The One-Tonne Challenge was a challenge presented by the Government of Canada in March 2004 for Canadians to reduce their greenhouse gas emissions by one tonne each year. The figure represented 20% of total greenhouse gas output by Canadians at the time and aimed to help the country reach its Kyoto Protocol emission reduction targets. The Liberal Government under Jean Chrétien and Paul Martin approved over $45 million to fund the program from 2003 to 2006.

To promote this program, the government placed television and print ads featuring comedian Rick Mercer. In one commercial, he described Canadians as wanting to take the challenge. "C’mon... we’re Canadian... we’re up for a challenge!"

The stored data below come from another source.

theorem execLoop_settings (r : Xi) (s : State) : OutKeeps s.settings (execLoop r s) := by
  unfold execLoop
  show State.settings _ = _
  (repeat' (first | refine xWord_settings (fun t => ?_) | split | dsimp only)) <;> first | trivial | rfl | exact fixed_settings _ _ | exact (fixed_settings _ _).trans (fixed_settings _ _) | simp

end Sys2Proof.Laws
end

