@[simp] theorem moveRuns_settings (s : State) (d : Nat) (rd rs : List (Loc × Nat)) (n pad : Nat) (whole undef : Bool) : (s.moveRuns d rd rs n pad whole undef).1.settings = s.settings := by
  unfold State.moveRuns
  (repeat' split) <;> simp

theorem moveRuns_settings' {s : State} {d : Nat} {rd rs : List (Loc × Nat)} {n pad : Nat} {whole undef : Bool} {t' r'} (h' : (s.moveRuns d rd rs n pad whole undef) = (t', r')) : t'.settings = s.settings := by
  have e := moveRuns_settings s d rd rs n pad whole undef
  rw [h'] at e
  exact e

@[simp] theorem move_settings (s : State) (ws wd : Who) (dst src : Word) (n pad : Nat) (whole undef : Bool) : (s.move ws wd dst src n pad whole undef).1.settings = s.settings := by
  unfold State.move
  have h1 := runs_settings s ws needR src n
  split <;> rename_i e <;> rw [e] at h1 <;> try exact h1
  rename_i t _
  have h2 := runs_settings t wd needW dst (n + pad)
  split <;> rename_i e2 <;> rw [e2] at h2 <;> try exact h2.trans h1
  refine (moveRuns_settings _ _ _ _ _ _ _ _).trans ?_
  split
  · exact h2.trans h1
  · exact (postRuns_settings _ _ _).trans (h2.trans h1)

theorem move_settings' {s : State} {ws wd : Who} {dst src : Word} {n pad : Nat} {whole undef : Bool} {t' r'} (h' : (s.move ws wd dst src n pad whole undef) = (t', r')) : t'.settings = s.settings := by
  have e := move_settings s ws wd dst src n pad whole undef
  rw [h'] at e
  exact e

@[simp] theorem laneWord_settings (s : State) (w : Who) (op : Word) : (s.laneWord w op).1.settings = s.settings := by
  unfold State.laneWord
  (repeat' (first | split | dsimp only)) <;> first | trivial | rfl | exact postRuns_settings _ _ _ | exact runs_settings _ _ _ _ _ | exact runs_settings' ‹_› | exact (postRuns_settings _ _ _).trans (runs_settings' ‹_›)

theorem laneWord_settings' {s : State} {w : Who} {op : Word} {t' r'} (h' : (s.laneWord w op) = (t', r')) : t'.settings = s.settings := by
  have e := laneWord_settings s w op
  rw [h'] at e
  exact e

@[simp] theorem updCmd_settings (s : State) (id : Nat) (f : EngCmd → EngCmd) : (s.updCmd id f).settings = s.settings :=
  rfl

@[simp] theorem elemSeg_settings (s : State) (c : EngCmd) (g : Seg) : (s.elemSeg c g).1.settings = s.settings := by
  unfold State.elemSeg
  dsimp only
  (repeat' split)
  all_goals (try have k0 := move_settings' ‹_›)
  all_goals (try have k1 := laneWord_settings' ‹_›)
  all_goals first | trivial | rfl | assumption | simp only [place_settings, move_settings, laneWord_settings, *]

theorem elemSeg_settings' {s : State} {c : EngCmd} {g : Seg} {t' r'} (h' : (s.elemSeg c g) = (t', r')) : t'.settings = s.settings := by
  have e := elemSeg_settings s c g
  rw [h'] at e
  exact e

@[simp] theorem copySeg_settings (s : State) (c : EngCmd) (g : Seg) : (s.copySeg c g).1.settings = s.settings := by
  unfold State.copySeg
  (repeat' split) <;> simp

theorem copySeg_settings' {s : State} {c : EngCmd} {g : Seg} {t' r'} (h' : (s.copySeg c g) = (t', r')) : t'.settings = s.settings := by
  have e := copySeg_settings s c g
  rw [h'] at e
  exact e

@[simp] theorem cmdViol_settings (s : State) (c : EngCmd) (pdata : Nat) : (s.cmdViol c pdata).settings = s.settings :=
  lateFault_settings _ _ _ _

@[simp] theorem cmdRecords_settings (s : State) (c : EngCmd) (l : List (Seg × Nat)) : (s.cmdRecords c l).settings = s.settings :=
  foldl_settings (fun s x => by simp) _ _

@[simp] theorem cmdData_settings (s : State) (c : EngCmd) (addr : Nat) : (s.cmdData c addr).settings = s.settings := by
  unfold State.cmdData
  simp

@[simp] theorem segEnd_settings (s : State) (c : EngCmd) (i : Nat) (g : Seg) (a4 : EngRes) : (s.segEnd c i g a4).settings = s.settings := by
  unfold State.segEnd
  split <;> simp

theorem execFixupFail_settings (cmd ent : Nat) (s : State) : OutKeeps s.settings (execFixupFail cmd ent s) := by
  unfold execFixupFail
  show State.settings _ = _
  (repeat' split) <;> rfl

@[simp] theorem pushCmd_settings (s : State) (c : EngCmd) : EndKeeps s.settings (s.pushCmd c) := by
  unfold State.pushCmd
  split <;> rfl

@[simp] theorem finishCmd_settings (s : State) (c : EngCmd) : (s.finishCmd c).settings = s.settings :=
  rfl

theorem aPush_settings {r : An} {f : State → Word → Word → Word → WordEnd} {s : State} (h : ∀ (t : State) a b c, EndKeeps t.settings (f t a b c)) :
    (aPush r f s).settings = s.settings := aWord_settings (fun t => h t _ _ _)

theorem execCp_settings (r : An) (s : State) : OutKeeps s.settings (execCp r s) := by
  unfold execCp
  show State.settings _ = _
  (repeat' (first | refine aPush_settings (fun t x1 x2 x3 => ?_) | split | dsimp only)) <;> first | trivial | rfl | exact pend_settings _ _ | exact pushCmd_settings _ _

theorem execMcast_settings (r : An) (s : State) : OutKeeps s.settings (execMcast r s) := by
  unfold execMcast
  show State.settings _ = _
  (repeat' (first | refine aPush_settings (fun t x1 x2 x3 => ?_) | split | dsimp only)) <;> first | trivial | rfl | exact pushCmd_settings _ _

@[simp] theorem aGather_settings (kind : EngKind) (r : An) (s : State) : (aGather kind r s).settings = s.settings := by
  unfold aGather
  (repeat' (first | refine aPush_settings (fun t x1 x2 x3 => ?_) | split | dsimp only)) <;> first | trivial | rfl | exact pushCmd_settings _ _

theorem execGat_settings (r : An) (s : State) : OutKeeps s.settings (execGat r s) :=
  aGather_settings _ _ _

theorem execSct_settings (r : An) (s : State) : OutKeeps s.settings (execSct r s) :=
  aGather_settings _ _ _

theorem eThen_settings {α β : Type} {c} {r : State × Except EngRes α} {f : State → α → State × Except EngRes β} (h : r.1.settings = c)
    (hf : ∀ t v, t.settings = c → (f t v).1.settings = c) : (eThen r f).1.settings = c := by
  obtain ⟨t, v⟩ := r
  cases v with
  | ok v => exact hf t v h
  | error e => exact h

theorem eEnd_settings {α : Type} {c} {r : State × Except EngRes α} {f : State → α → State × EngRes} (h : r.1.settings = c)
    (hf : ∀ t v, t.settings = c → (f t v).1.settings = c) : (eEnd r f).1.settings = c := by
  obtain ⟨t, v⟩ := r
  cases v with
  | ok v => exact hf t v h
  | error e => exact h

@[simp] theorem tableRead_settings (s : State) (w : Who) (va n : Nat) : (s.tableRead w va n).1.settings = s.settings := by
  unfold State.tableRead
  (repeat' (first | split | dsimp only)) <;> first | trivial | rfl | exact gRead_settings _ _ _ _ _ | exact gRead_settings' ‹_›
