section
/-! What the synchronising words leave alone (10 R256-R261, R269, R275, R276, R279; 08 R212, R224): the shell of a word keeps
`SyncFrame`, and so does an update of the core's few fields and of the contexts. -/

namespace Sys2Proof.Proofs

open Sys2Proof.Machine Sys2Proof.Claims Sys2Proof.Laws

/-! ### Words that may also leave -/

section

variable {P : State → Prop} (hP : ∀ t u, ShellMoves t u → P t → P u)

include hP

theorem xEnd_leave_keeps {u : State} {len : Nat} (kind : AskKind) (data : Word) (code : BitVec 32) (hu : P u) :
    P (u.xEnd len (.leave kind data code)) := by
  simp only [State.xEnd]
  split <;> exact hP _ _ (shellMoves_raise u _ _ _) hu

/-- As `xWordN_keeps`, of a word that may also raise a leave request of its own. -/
theorem xWordN_keeps_leave {s : State} {len : Nat} {g : BitVec 7} {gn : Bool} {uses : List Nat} {f : State → WordEnd} (h0 : P s.landDue)
    (hf : P (s.landDue.takeX uses) → EndsIn P (f (s.landDue.takeX uses)) ∨ ∃ kind data code, f (s.landDue.takeX uses) = .leave kind data code) :
    P (s.xWordN len g gn uses f) := by
  have htaken : P (s.landDue.takeX uses) := hP _ _ (streamMoves_takeX _ uses).shell h0
  refine xWordN_ind (fun z => ?_) ?_ ?_ ?_
  · exact hP _ _ (shellMoves_raise _ _ _ _) h0
  · exact hP _ _ (streamMoves_xWait _).shell h0
  · exact hP _ _ (streamMoves_xDone _ len).shell h0
  · rcases hf htaken with he | ⟨kind, data, code, he⟩
    · exact xEnd_keeps hP htaken he
    · rw [he]
      exact xEnd_leave_keeps hP kind data code htaken

end

/-! ### The frame -/

section

variable {s t u : State} {d : Option Nat}

theorem syncFrame_landDue (s : State) (d : Option Nat) : SyncFrame s s.landDue d :=
  ⟨rfl, sameButCounts_refl s, rfl, fun _ _ => ⟨rfl, rfl⟩, rfl, fun _ => rfl⟩

theorem syncFrame_shell (hm : ShellMoves t u) (h : SyncFrame s t d) : SyncFrame s u d := by
  obtain ⟨hrest, hcounts, hcore⟩ := hm
  have hx : u.core.x = t.core.x := by rw [hcore]; rfl
  have hbad : u.core.xbad = t.core.xbad := by rw [hcore]; rfl
  have hwins : u.core.wins = t.core.wins := by rw [hcore]; rfl
  have hclk : u.core.xclk = t.core.xclk := by rw [hcore]; rfl
  have hsync : u.core.syncing = t.core.syncing := by rw [hcore]; rfl
  exact
    { rest := by rw [hrest, h.rest]
      counts := sameButCounts_trans h.counts hcounts
      core := by
        rw [hx, hbad, hwins, hclk, hsync]
        exact hcore.trans (congrArg (withPlace · u.core) h.core)
      others := fun i hi => by rw [hx, hbad]; exact h.others i hi
      undef := by rw [hx]; exact h.undef
      memory := fun a => by rw [hrest]; exact h.memory a }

The government urged Canadians to do such things as:

 take public transit more often
 idle vehicles less
 use programmable thermostats
 seal windows with caulking and weather-stripping
 compost organic kitchen waste
 support green energy
 water and energy conservation
 purchase electronics that are labelled with Energy Star logo
 recycling

The program received a lukewarm reception from the public, and has been criticized as ineffective and wasteful.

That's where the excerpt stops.